> **Dataset**
# # # # # # #

/-- Whether every byte of a range is memory of a placement domain or the spread window, in one of the two (R104, R263). -/
def Block.rangeOk (b : Block) (pa len : Nat) : Bool :=
  decide (0 < len) &&
  (if pa < 2 ^ 43 then decide (pa % 2 ^ 40 + len ≤ b.presented - b.spread)
   else decide (spreadBase ≤ pa ∧ pa + len ≤ spreadBase + 8 * b.spread))

/-- The physical address that reaches a line of a domain: direct, or through the spread window (R187). -/
def Block.linePa (b : Block) (ln : Nat) : Nat :=
  let a := ln * 64; let carve := b.presented - b.spread; let off := a % 2 ^ 40
  if off < carve then a
  else spreadBase + ((off - carve) / 4096 * 8 + a / 2 ^ 40) * 4096 + a % 4096

/-- Domain of a line or berth of a domain address. -/
def domOf (a : Nat) : Nat := a / 2 ^ 40
/-- Tile of a domain (R20). -/
def tileOf (d : Nat) : Nat := if d < 4 then d else d + 1
/-- Slice of a line's home (R250). -/
def sliceOf (a : Nat) : Nat :=
  ((a / 2 ^ 6 % 16) ^^^ (a / 2 ^ 10 % 16) ^^^ (a / 2 ^ 14 % 16) ^^^ (a / 2 ^ 18 % 16) ^^^ (a / 2 ^ 22 % 16))

/-! ### Frames and backing (R190 to R193, R204) -/

/-- Frames of a tier in a domain (R184, R439). -/
def Block.frames (b : Block) (d tier : Nat) : Nat :=
  if tier = 0 then 3145728
  else
    let n := if b.tray.part = .a2t then 4194304 else 8388608
    let out := (b.channel (256 + 2 * d)).svc != .inUse || (b.channel (257 + 2 * d)).svc != .inUse
    if out then n / 2 else n

/-- Frames that a berth occupies (tier, frame) (R191, R200). -/
def berthFrames (x : Berth) : List (Nat × Nat) :=
  match x.st with
  | .vacant => []
  | .steady => [(x.tier, x.frame)]
  | .copying => [(x.tier, x.frame), (x.destTier, x.dest)]
  | .window => [(x.tier, x.frame), (1, x.own)]
  | .failed => if x.hasFrame then [(x.tier, x.frame)] else []

/-- Berths of a domain that have an entry. -/
def Block.berthsOf (b : Block) (d : Nat) : List (Nat × Berth) := b.berths.filter (fun e => e.1 / 2 ^ 24 == d)

/-- Frames of a tier that are not free: backed, retired, being zeroed, or lost to a berth-store error. -/
def Block.taken (b : Block) (d tier : Nat) : List Nat :=
  (((b.berthsOf d).map (fun (e : Nat × Berth) => berthFrames e.2)).flatten ++ (b.domain d).zeroing ++ (b.domain d).retired ++
    (b.domain d).orphans ++ ((b.domain d).streams.map (fun (s : Stream) => s.frames.map (fun f => (0, f)))).flatten).filterMap
    (fun (f : Nat × Nat) => if f.1 = tier then some f.2 else none)

/-- Whether a tier of a domain can give frames: the stack tier while NORMAL, RETURNING or DEFERRED; bulk while both its
channels are present, or one of them serves the domain alone (R206, R339, R439). -/
def Block.tierOpen (b : Block) (d tier : Nat) : Bool :=
  if tier = 0 then
    [TierSt.normal, .returning, .deferred].contains (b.domain d).tier
  else
    let c0 := b.channel (256 + 2 * d); let c1 := b.channel (257 + 2 * d)
    !((c0.st == .offline && c0.svc == .inUse) || (c1.st == .offline && c1.svc == .inUse) ||
      (c0.st == .lost) || (c1.st == .lost))

/-- Free frames of a tier, less the device reserve of 64, and less the 512 stack frames of a relocation table (R190,
R439). -/
def Block.freeFrames (b : Block) (d tier : Nat) : Nat :=
  if b.tierOpen d tier then
    let reloc := if tier = 0 ∧ ((b.channel (256 + 2 * d)).svc != .inUse || (b.channel (257 + 2 * d)).svc != .inUse) then 512 else 0
    b.frames d tier - (b.taken d tier).length - 64 - reloc
  else 0

/-- The first number from `f` on, around `total`, that is not taken; `fuel` steps suffice when it exceeds the length. -/
def firstFree (taken : List Nat) (total : Nat) : Nat → Nat → Nat
  | 0, f => f % total
  | k + 1, f => if taken.contains (f % total) then firstFree taken total k (f + 1) else f % total

/-- A free frame: R192 leaves open which one. -/
def Block.pickFrame (b : Block) (d tier : Nat) : Nat :=
  let t := b.taken d tier
  firstFree t (b.frames d tier) (t.length + 1) (Config.framePick d tier b.picks % b.frames d tier)

/-- The region that holds a berth (R193). -/
def Block.regionOf (b : Block) (n : Nat) : Option Region :=
  (b.domain (n / 2 ^ 24)).regions.find? (fun r => decide (r.base ≤ n ∧ n < r.base + r.count))

/-- Berths of a context in a domain that count against Q_STACK (tier 0) or Q_BULK (tier 1) (R204). -/
def Block.quotaUse (b : Block) (c d tier : Nat) : Nat :=
  ((b.berthsOf d).filter (fun e =>
    (match b.regionOf e.1 with | some r => r.owner == c | none => false) &&
    (match e.2.st with
     | .vacant => false
     | .window => tier == 1
     | .failed => e.2.hasFrame && e.2.tier == tier
     | .copying => e.2.tier == tier || e.2.destTier == tier
     | .steady => e.2.tier == tier))).length

/-- Whether a quota of 0xFFFF_FFFF (unlimited) or a count below it leaves room for n more (R203). -/
def quotaRoom (q used n : Nat) : Bool := q == 0xFFFFFFFF || decide (used + n ≤ q)

/-- Whether a region's owner has room for one more berth in a tier. -/
def Block.ownerRoom (b : Block) (n tier : Nat) : Bool :=
  match b.regionOf n with
  | none => true
  | some r =>
    let c := b.ctx r.owner
    quotaRoom (if tier = 0 then c.qStack else c.qBulk) (b.quotaUse r.owner (n / 2 ^ 24) tier) 1

/-- Tiers tried for a first write, in order (R192). -/
def Block.tiersTried (b : Block) (n : Nat) : List Nat :=
  match (b.regionOf n).map Region.policy with
  | some .stack => [0]
  | some .bulk => [1]
  | some .streamed => [1]
  | _ => if n % 2 ^ 24 < 3145728 then [0, 1] else [1, 0]

/-- Backed berths of a domain. -/
def Block.backed (b : Block) (d : Nat) : Nat := ((b.berthsOf d).filter (fun e => e.2.st != .vacant)).length

/-- Backs a VACANT berth at its first write: the new block, or the DETAIL 2 or 3 of TIER_FAIL with TIER_NO_FRAME
(R192, R207). -/
def Block.back (b : Block) (n : Nat) : Except (Nat × Block) Block :=
  let d := n / 2 ^ 24
  let head := b.cfg 0x32000043 0 = 1 ∧ b.backed d + 1 > b.frames d 1 - 64
  let tiers := b.tiersTried n
  match if head then none else tiers.find? (fun t => b.freeFrames d t != 0 && b.ownerRoom n t) with
  | some t =>
    let f := b.pickFrame d t
    let pin := match (b.regionOf n).map Region.policy with | some .stack => true | _ => false
    .ok { (b.updBerth n (fun x => { x with st := .steady, tier := t, frame := f, hasFrame := true, pin := pin,
                                           retried := false, wdirty := false })) with picks := b.picks + 1 }
  | none =>
    let quota := !head && tiers.any (fun t => b.freeFrames d t != 0)
    .error (if quota then 2 else 3, b.raise (unitNo 0x32 d) .tierNoFrame [d, n])

/-! ### Memory beneath the homes -/

/-- Key of a byte of a frame. -/
def memKey (tier d frame off : Nat) : Nat := ((d * 2 + tier) * 2 ^ 23 + frame) * 65536 + off

/-- Channel that holds a line of a frame: stack × 16 + channel, or 256 + bulk channel (R188). -/
def chanOf (tier d off : Nat) : Nat :=
  if tier = 0 then d * 32 + off / 256 % 32 else 256 + 2 * d + off / 4096 % 2

/-- The channel that serves a line of a frame: in single-channel mode the partner of a DDR5 channel that is out (R439). -/
def Block.chanAt (b : Block) (tier d off : Nat) : Nat :=
  let c := chanOf tier d off
  if 256 ≤ c ∧ [ChanSvc.out, .training, .returning].contains (b.channel c).svc then (if c % 2 = 0 then c + 1 else c - 1) else c

/-- Whether a line's berth is FAILED (R201). -/
def Block.failed (b : Block) (ln : Nat) : Bool := (b.berth (ln / 1024)).st == .failed

/-- Channel of a line's backing, none when VACANT. -/
def Block.chan (b : Block) (ln : Nat) : Option Nat :=
  let x := b.berth (ln / 1024)
  if x.st = .vacant then none else some (b.chanAt x.tier (ln / 2 ^ 34) (ln % 1024 * 64))

/-- Whether a line's channel is held by a retrain (R205). -/
def Block.chanHeld (b : Block) (ln : Nat) : Bool :=
  match b.chan ln with
  | some c => (b.channel c).st == .held
  | none => false

/-- The line in one frame, with its poison mark. -/
def Block.frameLine (b : Block) (tier d frame i : Nat) : Line × Bool :=
  let k := memKey tier d frame (i * 64)
  let lost := (b.channel (b.chanAt tier d (i * 64))).st == .lost
  (lineOf (cellGets b.mem k 64), lost || b.memPoison.contains (k / 64))

/-- The 4 check symbols that stand with a line: the correct check value, or, of a poisoned line, that value XOR the pattern, which
no error of one or two symbols makes; a decoder that meets it reports poison (R185). -/
def Block.checkSymbols (b : Block) (tier d frame i : Nat) : BitVec 32 :=
  let v := b.frameLine tier d frame i
  Config.eccCheck tier v.1 ^^^ (if v.2 then 0xA55AC33C#32 else 0#32)

/-- The memory copy of a line: zero for a VACANT berth, the backing frame otherwise; lines of a LOST channel read as
poison (R192, R206). -/
def Block.memLine (b : Block) (ln : Nat) : Line × Bool :=
  let x := b.berth (ln / 1024)
  if x.st = .vacant then (0, false) else b.frameLine x.tier (ln / 2 ^ 34) x.frame (ln % 1024)

/-- Writes a line into one frame. -/
def Block.putFrame (b : Block) (tier d frame i : Nat) (v : Line) (p : Bool) : Block :=
  let k := memKey tier d frame (i * 64)
  { b with mem := cellPuts b.mem k (lineBytes v 0 64),
           memPoison := if p then sput b.memPoison (k / 64) else b.memPoison.filter (· != k / 64) }

/-- Writes the memory copy of a line; a COPYING berth takes it in both frames, a WINDOW berth becomes WDIRTY; nothing is
written to a VACANT or FAILED berth (R39, R200, R209). -/
def Block.putMem (b : Block) (ln : Nat) (v : Line) (p : Bool) : Block :=
  let n := ln / 1024; let d := ln / 2 ^ 34; let i := ln % 1024
  let x := b.berth n
  match x.st with
  | .vacant => b
  | .failed => b
  | .steady => b.putFrame x.tier d x.frame i v p
  | .copying => (b.putFrame x.tier d x.frame i v p).putFrame x.destTier d x.dest i v p
  | .window => (b.putFrame x.tier d x.frame i v p).updBerth n (fun y => { y with wdirty := true })

/-- Counts a request that a home slice sends to memory; each 64th raises the berth's counter (R195). -/
def Block.sample (b : Block) (ln : Nat) : Block :=
  let d := ln / 2 ^ 34; let s := sliceOf (ln * 64)
  let c := tget 0 (b.domain d).samples s + 1
  let b1 := b.updDomain d (fun x => { x with samples := tput x.samples s c })
  if c % 64 = 0 then b1.updBerth (ln / 1024) (fun x => { x with counter := min 255 (x.counter + 1) }) else b1

/-- A write-back of a dirty line to memory: a VACANT berth is backed again; a line that cannot be placed is dropped with
WRITEBACK_DROPPED. The flag tells of a drop (R192). -/
def Block.writeBack (b : Block) (ln : Nat) (v : Line) (p : Bool) : Block × Bool :=
  let n := ln / 1024
  let drop (c : Block) : Block × Bool := (c.raise (unitNo 0x32 (ln / 2 ^ 34)) .writebackDropped [ln / 2 ^ 34, n, ln], true)
  match (b.berth n).st with
  | .failed => drop b
  | .vacant =>
    match b.back n with
    | .ok c => ((c.putMem ln v p).sample ln, false)
    | .error e => drop e.2
  | _ => ((b.putMem ln v p).sample ln, false)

# # # # # # #

From the listing above, work out the number of lines that contain "berthFrames" and give only that.

> **Answer for the task**
2